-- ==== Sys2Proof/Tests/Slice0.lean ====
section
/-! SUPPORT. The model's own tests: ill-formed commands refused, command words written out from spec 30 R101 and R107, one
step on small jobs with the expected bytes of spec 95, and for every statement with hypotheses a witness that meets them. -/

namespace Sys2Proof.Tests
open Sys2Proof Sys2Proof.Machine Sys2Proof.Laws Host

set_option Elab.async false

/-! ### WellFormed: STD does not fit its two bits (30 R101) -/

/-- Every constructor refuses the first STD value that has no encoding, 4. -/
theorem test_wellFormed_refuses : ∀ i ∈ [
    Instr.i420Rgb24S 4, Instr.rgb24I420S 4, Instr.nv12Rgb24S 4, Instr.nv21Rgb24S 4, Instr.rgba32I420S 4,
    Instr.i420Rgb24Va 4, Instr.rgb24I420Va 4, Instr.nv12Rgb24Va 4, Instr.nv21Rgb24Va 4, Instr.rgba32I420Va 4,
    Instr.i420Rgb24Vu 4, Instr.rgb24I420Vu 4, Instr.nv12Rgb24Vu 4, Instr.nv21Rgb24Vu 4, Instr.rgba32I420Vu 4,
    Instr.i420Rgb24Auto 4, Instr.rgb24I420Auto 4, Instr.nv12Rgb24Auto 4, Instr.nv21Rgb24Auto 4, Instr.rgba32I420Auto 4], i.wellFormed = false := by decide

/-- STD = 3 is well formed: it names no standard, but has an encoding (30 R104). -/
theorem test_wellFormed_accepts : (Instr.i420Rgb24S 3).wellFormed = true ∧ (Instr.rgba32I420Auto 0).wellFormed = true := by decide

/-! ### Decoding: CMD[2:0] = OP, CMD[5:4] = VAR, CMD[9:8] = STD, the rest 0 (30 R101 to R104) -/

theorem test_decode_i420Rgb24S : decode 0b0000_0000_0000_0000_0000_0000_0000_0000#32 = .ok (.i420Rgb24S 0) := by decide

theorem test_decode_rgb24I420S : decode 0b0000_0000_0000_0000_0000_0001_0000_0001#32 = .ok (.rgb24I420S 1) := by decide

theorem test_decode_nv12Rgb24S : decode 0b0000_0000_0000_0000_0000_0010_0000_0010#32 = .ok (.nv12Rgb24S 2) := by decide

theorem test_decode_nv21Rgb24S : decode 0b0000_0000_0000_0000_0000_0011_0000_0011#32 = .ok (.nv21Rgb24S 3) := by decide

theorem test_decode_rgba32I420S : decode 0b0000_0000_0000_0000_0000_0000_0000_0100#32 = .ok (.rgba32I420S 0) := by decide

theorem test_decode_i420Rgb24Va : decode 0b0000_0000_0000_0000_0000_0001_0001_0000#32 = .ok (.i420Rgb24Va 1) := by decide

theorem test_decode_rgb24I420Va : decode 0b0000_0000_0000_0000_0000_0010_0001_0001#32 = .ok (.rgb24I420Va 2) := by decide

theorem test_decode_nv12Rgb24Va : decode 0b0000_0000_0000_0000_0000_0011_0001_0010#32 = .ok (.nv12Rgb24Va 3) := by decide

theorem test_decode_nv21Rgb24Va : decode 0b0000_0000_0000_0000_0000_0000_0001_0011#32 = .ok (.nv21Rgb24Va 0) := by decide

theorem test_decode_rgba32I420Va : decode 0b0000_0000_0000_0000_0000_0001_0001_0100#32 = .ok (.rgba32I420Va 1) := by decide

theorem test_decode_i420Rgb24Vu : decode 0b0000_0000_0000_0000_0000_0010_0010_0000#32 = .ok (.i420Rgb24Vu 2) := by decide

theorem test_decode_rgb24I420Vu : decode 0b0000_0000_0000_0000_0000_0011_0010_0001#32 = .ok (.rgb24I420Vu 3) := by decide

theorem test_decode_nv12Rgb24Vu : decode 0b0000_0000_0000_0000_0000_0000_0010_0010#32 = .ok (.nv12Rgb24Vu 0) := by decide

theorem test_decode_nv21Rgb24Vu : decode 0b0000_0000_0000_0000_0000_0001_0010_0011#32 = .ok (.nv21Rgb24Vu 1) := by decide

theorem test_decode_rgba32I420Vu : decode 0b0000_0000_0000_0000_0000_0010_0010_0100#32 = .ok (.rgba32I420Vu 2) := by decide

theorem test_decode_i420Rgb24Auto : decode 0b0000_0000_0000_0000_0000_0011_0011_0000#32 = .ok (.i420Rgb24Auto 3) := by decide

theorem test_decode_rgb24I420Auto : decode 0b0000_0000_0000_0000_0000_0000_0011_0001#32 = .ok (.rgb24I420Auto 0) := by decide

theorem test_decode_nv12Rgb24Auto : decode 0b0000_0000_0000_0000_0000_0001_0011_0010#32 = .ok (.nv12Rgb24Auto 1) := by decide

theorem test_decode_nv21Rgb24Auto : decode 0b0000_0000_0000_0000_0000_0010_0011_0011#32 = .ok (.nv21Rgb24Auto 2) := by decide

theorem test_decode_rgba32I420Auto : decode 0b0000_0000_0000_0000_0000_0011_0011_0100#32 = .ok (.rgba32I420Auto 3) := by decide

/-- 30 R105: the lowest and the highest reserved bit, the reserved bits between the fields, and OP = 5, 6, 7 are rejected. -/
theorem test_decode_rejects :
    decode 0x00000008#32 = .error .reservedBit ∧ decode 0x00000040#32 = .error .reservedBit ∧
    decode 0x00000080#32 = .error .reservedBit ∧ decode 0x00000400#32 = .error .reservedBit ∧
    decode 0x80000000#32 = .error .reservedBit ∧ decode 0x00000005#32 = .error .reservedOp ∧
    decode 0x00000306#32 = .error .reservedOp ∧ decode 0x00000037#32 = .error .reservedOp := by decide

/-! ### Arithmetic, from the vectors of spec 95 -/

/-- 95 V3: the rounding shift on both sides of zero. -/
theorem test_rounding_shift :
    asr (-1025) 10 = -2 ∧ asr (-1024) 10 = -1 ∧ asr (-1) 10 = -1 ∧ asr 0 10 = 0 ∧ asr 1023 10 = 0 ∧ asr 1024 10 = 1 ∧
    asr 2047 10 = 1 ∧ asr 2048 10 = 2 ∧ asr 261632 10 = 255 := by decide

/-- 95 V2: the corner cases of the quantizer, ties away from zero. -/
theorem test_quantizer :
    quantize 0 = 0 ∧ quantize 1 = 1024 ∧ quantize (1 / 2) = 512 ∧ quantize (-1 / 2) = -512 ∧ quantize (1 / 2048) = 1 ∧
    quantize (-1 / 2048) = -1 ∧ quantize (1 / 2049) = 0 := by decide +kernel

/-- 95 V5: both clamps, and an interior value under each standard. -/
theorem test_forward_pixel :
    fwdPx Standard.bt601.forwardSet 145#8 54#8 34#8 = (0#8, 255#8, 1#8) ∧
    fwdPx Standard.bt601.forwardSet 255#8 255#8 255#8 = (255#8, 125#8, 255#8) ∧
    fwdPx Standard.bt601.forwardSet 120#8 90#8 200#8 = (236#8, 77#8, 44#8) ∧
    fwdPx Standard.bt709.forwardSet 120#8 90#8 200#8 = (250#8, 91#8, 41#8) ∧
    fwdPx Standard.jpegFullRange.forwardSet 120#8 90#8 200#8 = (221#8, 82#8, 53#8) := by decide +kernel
◆ ◆ ◆ ◆ ◆ ◆ ◆
For this exercise, repeat exactly the lines of the data above from the one with "and R107, one" down to the one with "(30 R101) -/", both end lines included.

/-! SUPPORT. The model's own tests: ill-formed commands refused, command words written out from spec 30 R101 and R107, one
step on small jobs with the expected bytes of spec 95, and for every statement with hypotheses a witness that meets them. -/

namespace Sys2Proof.Tests
open Sys2Proof Sys2Proof.Machine Sys2Proof.Laws Host

set_option Elab.async false

/-! ### WellFormed: STD does not fit its two bits (30 R101) -/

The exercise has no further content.